I come wearing my full complement of hats—dancer, dance educator, dance maker, dance critic, and academic. This last hat includes my current position as lecturer in the postgraduate program in Arts in the School of Creative Arts at the University of Melbourne where I lecture in Arts and Cultural Policy. I should state up front that this presentation relates specifically to the Australian dance field, which is generally felt to be in fairly dire straits. However, I am sure that much of what I say will be familiar to our international visitors. This presentation has been titled “Re-defining the Field—Expanding the Field.” In fact I want to knock down the fences of the field to create a borderless place somewhat akin to Suzanne Kozel’s illustration in her keynote address of the cellular construction of our bodies’ connective tissues within which networks can emerge, evolve and adapt to changing circumstances and needs. We are in a stage of transformation and transition and need to be open to diverse alternatives in terms of both practice and policy.

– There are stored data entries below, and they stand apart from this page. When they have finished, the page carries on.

/-- A core's record queues change, and nothing else of it. -/
theorem CoreSt.addRecord_only (k : CoreSt) (e : BitVec 4) (r : Record) :
    k.addRecord e r = { k with q0 := (k.addRecord e r).q0, heldq := (k.addRecord e r).heldq } := by
  unfold CoreSt.addRecord
  split
  · rfl
  · split <;> rfl

/-- The fields that the error protection of a read, the end of a context and a use of a translation may change. -/
def Guarded (s u : State) : Prop :=
  u = { s with
    launches := u.launches, ops := u.ops, threads := u.threads, warps := u.warps, cells := u.cells, cores := u.cores
    dies := u.dies, ctxs := u.ctxs, ports := u.ports, out := u.out, eventq := u.eventq, logs := u.logs
    errinj := u.errinj, planted := u.planted }

theorem Guarded.refl (s : State) : Guarded s s := rfl
theorem Guarded.trans {s u v : State} (h : Guarded s u) (g : Guarded u v) : Guarded s v := by
  unfold Guarded at *; rw [g, h]

theorem Guarded.foldl {α : Type} (f : State → α → State) (h : ∀ s x, Guarded s (f s x)) :
    ∀ (l : List α) (s : State), Guarded s (l.foldl f s)
  | [], s => Guarded.refl s
  | x :: l, s => (h s x).trans (Guarded.foldl f h l (f s x))

theorem State.eccRead_guarded (s : State) (arr : BitVec 16) (a n : Nat) (c : Word) (d : Nat) :
    Guarded s (s.eccRead arr a n c d).1 := by
  unfold Guarded; rw [State.eccRead_only]

/-- The reads of an arrival on DONE, folded with their flag: what each may change, all may. -/
theorem State.eccReads_guarded (arr : BitVec 16) (c : Word) (d : Nat) : ∀ (l : List (Nat × Nat)) (r : State × Bool),
    Guarded r.1 (l.foldl (fun (r : State × Bool) (a : Nat × Nat) =>
      ((r.1.eccRead arr a.1 a.2 c d).1, r.2 || (r.1.eccRead arr a.1 a.2 c d).2)) r).1
  | [], r => Guarded.refl r.1
  | a :: l, r => (State.eccRead_guarded r.1 arr a.1 a.2 c d).trans (State.eccReads_guarded arr c d l _)

theorem State.eccReads_near (arr : BitVec 16) (c : Word) (d : Nat) : ∀ (l : List (Nat × Nat)) (r : State × Bool),
    NearSame r.1 (l.foldl (fun (r : State × Bool) (a : Nat × Nat) =>
      ((r.1.eccRead arr a.1 a.2 c d).1, r.2 || (r.1.eccRead arr a.1 a.2 c d).2)) r).1
  | [], r => NearSame.refl r.1
  | a :: l, r => (State.eccRead_near r.1 arr a.1 a.2 c d).trans (State.eccReads_near arr c d l _)

theorem State.putArrive_guarded (s : State) (d pa : Nat) : Guarded s (s.putArrive d pa) := by
  unfold State.putArrive; dsimp only
  split
  · unfold Guarded; rw [State.setNear_only]
  · exact Guarded.refl s

theorem State.putArrive_canon (s : State) (d pa : Nat) : NearCanon s (s.putArrive d pa) := by
  unfold State.putArrive; dsimp only
  split
  · exact State.setNear_canon _ _ _ _
  · exact NearCanon.refl s

theorem State.lastArrival_guarded (s : State) (l : Nat) : Guarded s (s.lastArrival l).1 := by
  unfold State.lastArrival; dsimp only
  split
  · exact Guarded.refl s
  · split
    · dsimp only
      split
      · exact State.eccReads_guarded _ _ _ _ (s, false)
      · exact (State.eccReads_guarded _ _ _ _ (s, false)).trans (State.putArrive_guarded _ _ _)
    · exact Guarded.refl s

theorem State.lastArrival_canon (s : State) (l : Nat) : NearCanon s (s.lastArrival l).1 := by
  unfold State.lastArrival; dsimp only
  split
  · exact NearCanon.refl s
  · split
    · dsimp only
      split
      · exact (State.eccReads_near _ _ _ _ (s, false)).canon
      · exact (State.eccReads_near _ _ _ _ (s, false)).canon.trans (State.putArrive_canon _ _ _)
    · exact NearCanon.refl s

/-- A grid without a DONE object arrives nowhere. -/
theorem State.lastArrival_none (s : State) (l : Nat) (h : (lDone (s.la l).words).en = false) : s.lastArrival l = (s, false) := by
  simp [State.lastArrival, h]

theorem State.completeOp_guarded (s : State) (i : Nat) (st : BitVec 16) (de : Word) (vs : List Word) :
    Guarded s (s.completeOp i st de vs) := by
  unfold Guarded; rw [State.completeOp_only]

theorem State.completeOp_near (s : State) (i : Nat) (st : BitVec 16) (de : Word) (vs : List Word) :
    NearSame s (s.completeOp i st de vs) := by
  rw [State.completeOp_only]; exact NearSame.of_eq rfl

theorem State.endLaunches_guarded (s : State) (c : Word) (st : BitVec 16) (de : Word) : Guarded s (s.endLaunches c st de) := by
  unfold State.endLaunches
  refine Guarded.foldl _ (fun s l => ?_) _ _
  have done (s : State) (a : BitVec 16) (b : Word) (x : Launch) :
      Guarded s ((s.modLa l fun y => { y with stage := .complete }).completeOp x.op a b) :=
    Guarded.trans (u := s.modLa l fun y => { y with stage := .complete }) rfl (State.completeOp_guarded _ _ _ _ _)
  dsimp only
  split
  · exact done _ _ _ _
  · split <;> exact (State.lastArrival_guarded s l).trans (done _ _ _ _)
  · exact Guarded.refl s

theorem State.endLaunches_canon (s : State) (c : Word) (st : BitVec 16) (de : Word) : NearCanon s (s.endLaunches c st de) := by
  unfold State.endLaunches
  refine NearCanon.foldl _ (fun s l => ?_) _ _
  have done (s : State) (a : BitVec 16) (b : Word) (x : Launch) :
      NearCanon s ((s.modLa l fun y => { y with stage := .complete }).completeOp x.op a b) :=
    (NearCanon.of_eq (s := s) (u := s.modLa l fun y => { y with stage := .complete }) rfl).trans (State.completeOp_near _ _ _ _ _).canon
  dsimp only
  split
  · exact done _ _ _ _
  · split <;> exact (State.lastArrival_canon s l).trans (done _ _ _ _)
  · exact NearCanon.refl s

theorem State.endOps_only (s : State) (c : Word) : s.endOps c = { s with ops := (s.endOps c).ops } := by
  unfold State.endOps
  generalize List.range s.ops.length = l
  induction l generalizing s with
  | nil => rfl
  | cons a l ih =>
    rw [List.foldl_cons, ih]
    dsimp only
    split
    · rfl
    · split <;> rfl

theorem State.endCtx_guarded (s : State) (c : Word) (st : BitVec 16) (de : Word) : Guarded s (s.endCtx c st de) := by
  unfold State.endCtx; dsimp only [State.modCtx]
  refine (State.endLaunches_guarded s c st de).trans ?_
  unfold Guarded
  rw [State.endOps_only]

theorem State.endCtx_canon (s : State) (c : Word) (st : BitVec 16) (de : Word) : NearCanon s (s.endCtx c st de) := by
  unfold State.endCtx; dsimp only [State.modCtx]
  refine (State.endLaunches_canon s c st de).trans ?_
  rw [State.endOps_only]
  intro h d hd
  obtain ⟨x, hx, rfl⟩ := List.mem_map.1 hd
  exact h x hx

theorem State.tlbFill_guarded (s : State) (co : Option Nat) (c : Word) (l va : Nat) (p : Pte) :
    Guarded s (s.tlbFill co c l va p) := by
  unfold Guarded; rw [State.tlbFill_only]

theorem State.eccGuard_guarded (s : State) (arr : BitVec 16) (a n : Nat) (c : Word) (d : Nat) :
    Guarded s (s.eccGuard arr a n c d).1 := by
  have h := State.eccRead_guarded s arr a n c d
  unfold State.eccGuard; dsimp only
  split
  · exact h.trans (State.endCtx_guarded _ _ _ _)
  · exact h

theorem State.eccGuard_canon (s : State) (arr : BitVec 16) (a n : Nat) (c : Word) (d : Nat) :
    NearCanon s (s.eccGuard arr a n c d).1 := by
  have h := (State.eccRead_near s arr a n c d).canon
  unfold State.eccGuard; dsimp only
  split
  · exact h.trans (State.endCtx_canon _ _ _ _)
  · exact h

/-- Where no error is planted, a guarded read changes nothing. -/
@[simp] theorem State.eccGuard_clean (s : State) (arr : BitVec 16) (a n : Nat) (c : Word) (d : Nat) (h : s.planted = []) :
    s.eccGuard arr a n c d = (s, false) := by
  simp [State.eccGuard, State.eccRead_clean _ _ _ _ _ _ h]

@[simp] theorem State.placeEcc_clean (s : State) (p : Place) (a n : Nat) (c : Word) (h : s.planted = []) :
    s.placeEcc p a n c = (s, false) := by
  unfold State.placeEcc
  split <;> exact State.eccGuard_clean _ _ _ _ _ _ h

/-- Where no error is planted, the reads of an instruction at issue change nothing. -/
@[simp] theorem State.readsEcc_clean (s : State) (c : Word) (h : s.planted = []) :
    ∀ sites, s.readsEcc c sites = (s, false)
  | [] => rfl
  | x :: xs => by
    have := State.readsEcc_clean s c h xs
    unfold State.readsEcc at this ⊢
    simp only [List.foldl_cons, State.placeEcc_clean s _ _ _ _ h, Bool.false_eq_true, if_false]
    exact this

theorem State.walkEcc_guarded (s : State) (co : Option Nat) (c : Word) (l va : Nat) : Guarded s (s.walkEcc co c l va) := by
  exact Guarded.foldl _ (fun s (x : Place × Nat × Nat) => State.eccGuard_guarded s _ x.2.1 x.2.2 c _) _ _

theorem State.walkEcc_canon (s : State) (co : Option Nat) (c : Word) (l va : Nat) : NearCanon s (s.walkEcc co c l va) := by
  exact NearCanon.foldl _ (fun s (x : Place × Nat × Nat) => State.eccGuard_canon s _ x.2.1 x.2.2 c _) _ _

/-- Where no error is planted, a walk's reads change nothing. -/
@[simp] theorem State.walkEcc_clean (s : State) (co : Option Nat) (c : Word) (l va : Nat) (h : s.planted = []) :
    s.walkEcc co c l va = s := by
  unfold State.walkEcc
  generalize s.walkReads co c l va = sites
  induction sites with
  | nil => rfl
  | cons a as ih => rw [List.foldl_cons, State.eccGuard_clean s _ _ _ _ _ h]; exact ih

@[simp] theorem State.useXlate_clean (s : State) (co : Option Nat) (c : Word) (l va : Nat) (p : Pte) (h : s.planted = []) :
    s.useXlate co c l va p = s.tlbFill co c l va p := by
  rw [State.useXlate, State.walkEcc_clean s co c l va h]

theorem State.useXlate_guarded (s : State) (co : Option Nat) (c : Word) (l va : Nat) (p : Pte) :
    Guarded s (s.useXlate co c l va p) :=
  (State.walkEcc_guarded s co c l va).trans (State.tlbFill_guarded _ _ _ _ _ _)

theorem State.useXlate_canon (s : State) (co : Option Nat) (c : Word) (l va : Nat) (p : Pte) :
    NearCanon s (s.useXlate co c l va p) :=
  (State.walkEcc_canon s co c l va).trans (State.tlbFill_near _ _ _ _ _ _).canon

theorem State.park_guarded (s : State) (t : Nat) (f : FaultRec) : Guarded s (s.park t f) := by
  have h := State.walkEcc_guarded s (some (s.coreOf t)) (s.co (s.coreOf t)).ctx (s.ldieOf t) f.va
  unfold State.park; dsimp only
  split
  · exact h
  · refine h.trans ?_
    unfold Guarded; rw [State.reportFault_only]; rfl

theorem State.park_canon (s : State) (t : Nat) (f : FaultRec) : NearCanon s (s.park t f) := by
  have h := State.walkEcc_canon s (some (s.coreOf t)) (s.co (s.coreOf t)).ctx (s.ldieOf t) f.va
  unfold State.park; dsimp only
  split
  · exact h
  · refine h.trans (NearSame.canon ?_)
    exact (NearSame.of_eq rfl).trans (State.reportFault_near _ _ _)

/-! ### Traps -/

theorem State.enterHandler_only (s : State) (t : Nat) (e : Entry) (i : TrapInfo) (f : Nat) (h : Word) :
    s.enterHandler t e i f h = { s with
      threads := (s.enterHandler t e i f h).threads, cores := (s.enterHandler t e i f h).cores
      seq := (s.enterHandler t e i f h).seq } := by
  unfold State.enterHandler; split <;> rfl

theorem State.enterHandler_near (s : State) (t : Nat) (e : Entry) (i : TrapInfo) (f : Nat) (h : Word) :
    NearSame s (s.enterHandler t e i f h) := by
  rw [State.enterHandler_only]; exact NearSame.of_eq rfl

theorem State.deliverTrap_only (s : State) (t : Nat) (i : TrapInfo) :
    s.deliverTrap t i = { s with
      launches := (s.deliverTrap t i).launches, ops := (s.deliverTrap t i).ops
      threads := (s.deliverTrap t i).threads, warps := (s.deliverTrap t i).warps
      cells := (s.deliverTrap t i).cells, cores := (s.deliverTrap t i).cores, dies := (s.deliverTrap t i).dies
      ctxs := (s.deliverTrap t i).ctxs, ports := (s.deliverTrap t i).ports, out := (s.deliverTrap t i).out
      eventq := (s.deliverTrap t i).eventq, logs := (s.deliverTrap t i).logs
      errinj := (s.deliverTrap t i).errinj, planted := (s.deliverTrap t i).planted, seq := (s.deliverTrap t i).seq } := by
  unfold State.deliverTrap; dsimp only
  split
  · rw [(State.endCtx_guarded s _ _ _ : _ = _)]
  · split
    · rw [(State.endCtx_guarded _ _ _ _ : _ = _), (State.walkEcc_guarded s _ _ _ _ : _ = _)]
    · rename_i p _ _
      rw [State.enterHandler_only, (State.useXlate_guarded s _ _ _ _ p : _ = _)]

theorem State.deliverTrap_canon (s : State) (t : Nat) (i : TrapInfo) : NearCanon s (s.deliverTrap t i) := by
  unfold State.deliverTrap; dsimp only
  split
  · exact State.endCtx_canon _ _ _ _
  · split
    · exact (State.walkEcc_canon _ _ _ _ _).trans (State.endCtx_canon _ _ _ _)
    · exact (State.useXlate_canon _ _ _ _ _ _).trans (State.enterHandler_near _ _ _ _ _ _).canon

theorem State.takeTrap_only (s : State) (t : Nat) (c : Word) (a : BitVec 64) (r : Word) :
    s.takeTrap t c a r = { s with
      launches := (s.takeTrap t c a r).launches, ops := (s.takeTrap t c a r).ops
      threads := (s.takeTrap t c a r).threads, warps := (s.takeTrap t c a r).warps
      cells := (s.takeTrap t c a r).cells, cores := (s.takeTrap t c a r).cores, dies := (s.takeTrap t c a r).dies
      ctxs := (s.takeTrap t c a r).ctxs, ports := (s.takeTrap t c a r).ports, out := (s.takeTrap t c a r).out
      eventq := (s.takeTrap t c a r).eventq, logs := (s.takeTrap t c a r).logs
      errinj := (s.takeTrap t c a r).errinj, planted := (s.takeTrap t c a r).planted, seq := (s.takeTrap t c a r).seq } := by
  unfold State.takeTrap
  split
  · rfl
  · split
    · rw [State.deliverTrap_only]
    · rfl

theorem State.takeTrap_canon (s : State) (t : Nat) (c : Word) (a : BitVec 64) (r : Word) : NearCanon s (s.takeTrap t c a r) := by
  unfold State.takeTrap
  split
  · exact NearCanon.refl s
  · split
    · exact State.deliverTrap_canon _ _ _
    · exact NearCanon.of_eq rfl
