-- ==== Sys2Proof/Tests/Slice0.lean ====
section
/-! SUPPORT. Tests: words of the manual read as its instructions, ill-formed instructions refused, and for each statement
with hypotheses a state and operands that meet them. -/

namespace Sys2Proof.Tests

open Sys2Proof Sys2Proof.Machine

/-! ### Words of the manual -/

/-- A word of 32 bits is read as this instruction. -/
def reads (w : Nat) (i : Instr) : Bool := decodeTableWord 32 w == some i

/-- A guard p or !p. -/
def onP (p : BitVec 3) (neg : Bool) : Option Ext := some { Ext.ofWord 0 with g := true, gp := p, gn := neg }

/-- R118: `add v0, v0, v1`, `mulhu v5, v2, v3`, `sel v3, p2, v1, v2`, `setpi.lt p2, v1, #8`, `clz v2, v1`, `shli v4, lane, #2`. -/
theorem test_word_integer :
    reads 0x02000010 (.add ⟨none, .v 0, .v 0, .v 1, false, false, false, false⟩) ∧
    reads 0x0A141030 (.mulhu ⟨none, .v 5, .v 2, .v 3, false, false, false, false⟩) ∧
    reads 0x3C145678 (.movi none (.v 5) 0x05678) ∧ reads 0x440C0824 (.sel none (.v 3) (.v 1) (.v 2) 2) ∧
    reads 0x46480808 (.setpi none .lt 2 (.v 1) 8) ∧ reads 0x40080840 (.clz ⟨none, .v 2, .v 1, false, false, false⟩) ∧
    reads 0x3A12C802 (.shli ⟨none, .v 4, .lane, 2⟩) := by decide

/-- R125 to R137. -/
theorem test_word_float :
    reads 0x54100820 (.fdiv ⟨none, .v 4, .v 1, .v 2, false, false, false, false⟩) ∧
    reads 0x4E1C0820 (.ffma ⟨none, .v 7, .v 1, .v 2, false, false, false, false⟩) ∧
    reads 0x580C3020 (.fsqrt ⟨none, .v 3, .v 6, false, false, false⟩) ∧
    reads 0x5A080860 (.f2bf ⟨none, .v 2, .v 1, false, false, false⟩) ∧
    reads 0x601C0820 (.dot4 ⟨none, .v 7, .v 1, .v 2, false, false, false, false⟩) ∧
    reads 0x6E080810 (.ftag ⟨none, .v 2, .v 1, false, false, false⟩ .e4m3) ∧
    reads 0x70140868 (.bfx none (.v 5) (.v 1) 3 8) := by decide

/-- R139 to R141. -/
theorem test_word_streams_and_moments :
    reads 0x76001000 (.bsld none (.v 2) false false false false) ∧ reads 0x78180005 (.bsget none (.v 6) 5) ∧
    reads 0x7A242000 (.bsrf ⟨none, .v 9, .v 4, false, false, false⟩ false) ∧
    reads 0x74200040 (.blend ⟨none, .v 8, .v 0, .v 4, false, false, false, false⟩) ∧
    reads 0x7E000010 (.mclr none (.v 0) false false false) ∧
    reads 0x7E240050 (.mrstd ⟨none, .v 9, .v 0, false, false, false⟩) := by decide

/-- R86, R93 to R102. -/
theorem test_word_control :
    reads 0x86000020 (.exit none) ∧ reads 0x82BFFFFB (.brp 2 true (-5)) ∧ reads 0x8C140000 (.join none ⟨5, by decide⟩) ∧
    reads 0x8D0838A0 (.mpopc none (.s 2) ⟨7, by decide⟩) ∧ reads 0x9704100F (.wred none .add (.s 1) (.v 2) 15) ∧
    reads 0x9604100F (.wred none .add (.v 1) (.v 2) 15) ∧
    reads 0x98C5801F (.wscan none .addx (.v 49) (.v 48) 15) ∧ reads 0x9A000A90 (.loop 0 0 10 true 1) := by decide

/-- R155 to R169. -/
theorem test_word_memory :
    reads 0xAE0C3005 (.ldsc none (.v 3) (.v 6) 5) ∧ reads 0xB600F010 (.stx none (.v 30) (.v 1)) ∧
    reads 0xB428F000 (.ldx ⟨none, .v 10, .v 30, false, false, false⟩ false) := by decide

/-- R105, R110, R191 to R195, R208, R231, R243, R248. -/
theorem test_word_engines :
    reads 0xC0000010 (.phaseRetire none) ∧ reads 0xC2080001 (.nbok none 2 1) ∧ reads 0xC7000010 (.lcfg none (.s 0) 1) ∧
    reads 0xD0040000 (.mres none 1) ∧ reads 0xD0000010 (.mresw none) ∧ reads 0xD2000000 (.mrel none) ∧
    reads 0xD6242000 (.mdr none (.v 9) (.v 4) false false false) ∧ reads 0xDE301000 (.mzero none (.v 12) (.v 2)) ∧
    reads 0xDA321800 (.xsort none (.v 12) (.s 3) false) ∧ reads 0xDC2A1000 (.xcol none (.v 10) (.s 2) false) ∧
    reads 0xE0004002 (.barWait none false (.v 8) false) ∧ reads 0xE3605000 (.fwait none .z (.v 10)) := by decide

/-- R274 to R283, R294, R296. -/
theorem test_word_system :
    reads 0xE4140040 (.gstart none (.v 5)) ∧ reads 0xE4042850 (.gpoll none 1 (.v 5)) ∧
    reads 0xEA001C40 (.pfree none (.v 3) (.s 4) false false) ∧ reads 0xEE2A1000 (.launch none (.v 10) (.s 2) false) ∧
    reads 0xF0000005 (.trap none 5) ∧ reads 0xF40C0018 (.gets none (.v 3) 0x018) ∧
    reads 0xF6000828 (.sets none (.v 1) 0x028) ∧ reads 0xF8002000 (.twait none (.v 4) false) ∧
    reads 0xFA000030 (.icinv none) ∧ reads 0xFA004000 (.tlbinv none (.v 8)) := by decide

/-- An EXT word stands before its instruction, and its immediate's high bits and guard belong to it (R30, R35). -/
theorem test_word_prefixed :
    decodeTableWord 64 0x02000010FD200000 = some (.add ⟨onP 1 false, .v 0, .v 0, .v 1, false, false, false, false⟩) := by
  decide

/-- The digest of the three letters abc, from FIPS 180's examples. -/
theorem test_sha256 : sha256 [0x61, 0x62, 0x63] =
    [0xBA7816BF, 0x8F01CFEA, 0x414140DE, 0x5DAE2223, 0xB00361A3, 0x96177A9C, 0xB410FF61, 0xF20015AD] := by decide +kernel

/-! ### Ill-formed instructions -/

def ill (i : Instr) : Bool := !i.legal

def r3 (d a b : Operand) : R3 := ⟨none, d, a, b, false, false, false, false⟩
def rf (d a : Operand) : RF := ⟨none, d, a, false, false, false⟩

/-- R35, R36: guard fields without G, a reserved scope, an order without a scope, an attribute that the word does not take. -/
theorem test_ill_prefix :
    ill (.nop (some { Ext.ofWord 0 with gp := 1 })) ∧ ill (.nop (some { Ext.ofWord 0 with scope := 6 })) ∧
    ill (.fence (some { Ext.ofWord 0 with ord := 1 })) ∧ ill (.fence none) ∧
    ill (.nop (some { Ext.ofWord 0 with scope := 1 })) ∧ ill (.nop (some { Ext.ofWord 0 with immx := 1 })) ∧
    ill (.stn ⟨some { Ext.ofWord 0 with ord := 1, scope := 1 }, .v 0, .v 0, 4, 0⟩) ∧
    ill (.ldn ⟨some { Ext.ofWord 0 with nt := true }, .v 0, .v 0, 4, 0⟩) ∧
    ill (.fenceNtdrain (some { Ext.ofWord 0 with o := true, scope := 1 })) := by decide

/-- R38, R41, R43, R44, R116: register classes of arithmetic words, and their flags. -/
theorem test_ill_arithmetic :
    ill (.add (r3 .lane (.v 0) (.v 0))) ∧ ill (.mad (r3 .z (.v 0) (.v 0))) ∧ ill (.pk8 (r3 (.s 0) (.v 0) (.v 0))) ∧
    ill (.add { r3 (.v 0) (.s 0) (.v 0) with k := true }) ∧ ill (.add { r3 (.v 0) .z (.v 0) with ea := true }) ∧
    ill (.add { r3 (.v 0) (.v 0) .z with eb := true }) ∧ ill (.add { r3 (.v 0) (.v 0) (.v 0) with n := true }) ∧
    ill (.ftag (rf (.v 0) (.v 1)) .bad) ∧ ill (.blend (r3 (.v 2) (.v 0) (.v 4))) ∧ ill (.bsget none (.v 0) 0) ∧
    ill (.bsget none (.v 0) 33) ∧ ill (.bsld none (.v 1) false false false false) ∧
    ill (.bsrf (rf (.v 0) (.v 1)) true) ∧ ill (.mclr none (.v 1) false false false) := by decide

/-- R29, R31, R88, R96 to R102: targets, masks, loops and the window. -/
theorem test_ill_control :
    ill (.jmpi (rf (.x 0) (.v 0)) false) ∧ ill (.mpopc none (.v 0) ⟨0, by decide⟩) ∧ ill (.vote none ⟨0, by decide⟩ ⟨false, 0⟩ 12) ∧
    ill (.shfl none (.v 0) (.q 1) (.v 0) 15) ∧ ill (.shfl none (.v 0) (.v 0) (.x 0) 15) ∧
    ill (.wred none .blend (.v 1) (.v 4) 15) ∧ ill (.loop 3 0 0 true 0) ∧ ill (.loop 0 0 80 false 0) ∧
    ill (.wbase none (.v 0) 0) := by decide
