-- ==== Sys2Proof/Machine/Dispatch.lean ====
section
/-! DEFINITION. One arm per instruction: what executing it does to a state whose PC is past the instruction (R175, R177). -/

namespace Sys2Proof.Machine
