-- ==== Sys2Proof/Machine/Core.lean ====
section
/-! DEFINITION. The machine as the host runs it. -/

def Sys2Proof.core : Host.Core := { State := Sys2Proof.Machine.State, Fault := Sys2Proof.Machine.Fault, Refusal := Sys2Proof.Machine.Refusal, step := Sys2Proof.Machine.step, reset := Sys2Proof.Machine.State.reset }
end

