-- ==== Sys2Proof/Laws/Bus.lean ====
section
/-! SUPPORT. The bus: which offset a port of the I/O file has; that no access reads a CPU register or the engine; and what no access
changes. -/

namespace Sys2Proof.Machine

/-! ## The ports -/

/-- The offsets of a port (R82 to R107). -/
def IoPort.At (c : Bool) (k : Nat) : IoPort → Prop
  | .joyp => k = 0x00
  | .div => k = 0x04
  | .tac => k = 0x07
  | .intFlag => k = 0x0F
  | .sound => 0x10 ≤ k ∧ k ≤ 0x3F
  | .stat => k = 0x41
  | .ly => k = 0x44
  | .dma => k = 0x46
  | .key1 => c = true ∧ k = 0x4D
  | .vbk => c = true ∧ k = 0x4F
  | .hdma5 => c = true ∧ k = 0x55
  | .palette => c = true ∧ 0x68 ≤ k ∧ k ≤ 0x6B
  | .svbk => c = true ∧ k = 0x70
  | .plain => (k ≠ 0x00 ∧ k ≠ 0x04 ∧ k ≠ 0x07 ∧ k ≠ 0x0F ∧ ¬(0x10 ≤ k ∧ k ≤ 0x3F) ∧ k ≠ 0x41 ∧ k ≠ 0x44 ∧ k ≠ 0x46) ∧
      (c = true → k ≠ 0x4D ∧ k ≠ 0x4F ∧ k ≠ 0x55 ∧ ¬(0x68 ≤ k ∧ k ≤ 0x6B) ∧ k ≠ 0x70)

/-- Every offset's port stands at that offset. -/
theorem ioPort_at (c : Bool) (k : Nat) : (ioPort c k).At c k := by
  unfold ioPort
  refine iteInduction (motive := IoPort.At c k) (fun h => h) fun h0 => ?_
  refine iteInduction (motive := IoPort.At c k) (fun h => h) fun h1 => ?_
  refine iteInduction (motive := IoPort.At c k) (fun h => h) fun h2 => ?_
  refine iteInduction (motive := IoPort.At c k) (fun h => h) fun h3 => ?_
  refine iteInduction (motive := IoPort.At c k) (fun h => h) fun h4 => ?_
  refine iteInduction (motive := IoPort.At c k) (fun h => h) fun h5 => ?_
  refine iteInduction (motive := IoPort.At c k) (fun h => h) fun h6 => ?_
  refine iteInduction (motive := IoPort.At c k) (fun h => h) fun h7 => ?_
  have hp : k ≠ 0x00 ∧ k ≠ 0x04 ∧ k ≠ 0x07 ∧ k ≠ 0x0F ∧ ¬(0x10 ≤ k ∧ k ≤ 0x3F) ∧ k ≠ 0x41 ∧ k ≠ 0x44 ∧ k ≠ 0x46 :=
    ⟨h0, h1, h2, h3, h4, h5, h6, h7⟩
  refine iteInduction (motive := IoPort.At c k) (fun hc => ?_) fun hc => And.intro hp fun h => absurd h hc
  refine iteInduction (motive := IoPort.At c k) (fun h => And.intro hc h) fun h8 => ?_
  refine iteInduction (motive := IoPort.At c k) (fun h => And.intro hc h) fun h9 => ?_
  refine iteInduction (motive := IoPort.At c k) (fun h => And.intro hc h) fun h10 => ?_
  refine iteInduction (motive := IoPort.At c k) (fun h => And.intro hc h) fun h11 => ?_
  exact iteInduction (motive := IoPort.At c k) (fun h => And.intro hc h)
    fun h12 => And.intro hp fun _ => ⟨h8, h9, h10, h11, h12⟩

theorem ioPort_eq {c : Bool} {k : Nat} {p : IoPort} (h : ioPort c k = p) : p.At c k := h ▸ ioPort_at c k

/-! ## No access reads the CPU or the engine -/

/-- The state with its CPU registers and engine replaced. -/
def State.withCore (s : State) (c : Cpu) (g : Engine) : State := { s with cpu := c, engine := g }

variable (s : State) (c : Cpu) (g : Engine) (a : Word) (v : Byte) (k n i : Nat)

@[simp] theorem withCore_timer : (s.withCore c g).timer = s.timer := (rfl)

@[simp] theorem withCore_speed : (s.withCore c g).speed = s.speed := (rfl)

@[simp] theorem withCore_hdma : (s.withCore c g).hdma = s.hdma := (rfl)

@[simp] theorem withCore_cart : (s.withCore c g).cart = s.cart := (rfl)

Having said that I want to knock down the fences I nevertheless find myself using the term “field” quite frequently as a way of defining the various elements that contribute to dance’s social and industry functionality. As my friend and colleague Shirley McKechnie often reiterates we are a structure-seeking species. Society demands organisational structures. Pierre Bourdieu’s notions of field, players, habitus (the rules of the game) and capital offer a useful and flexible model that escapes the rigidity of some anthropological models. Bourdieu recognises our capacity to adapt, while maintaining a degree of acceptability because of our understanding of the structures and conventions that rule the field of play. We know how to vary our conduct according to the position we might occupy in the field, and we read others according to their position in the field.

So in this presentation I am looking particularly at three aspects of the dance field: the education and training system, the structure of what the politicians like to refer to as ‘the arts industry” and the policy system that to a very large degree benignly regulates art form practice through our reliance on its beneficence. These are the fields that tend to dominate and shape our behavioural patterns and expectations, capturing and limiting our perceptions or beliefs of what is and is not possible. We need to move beyond these boundaries.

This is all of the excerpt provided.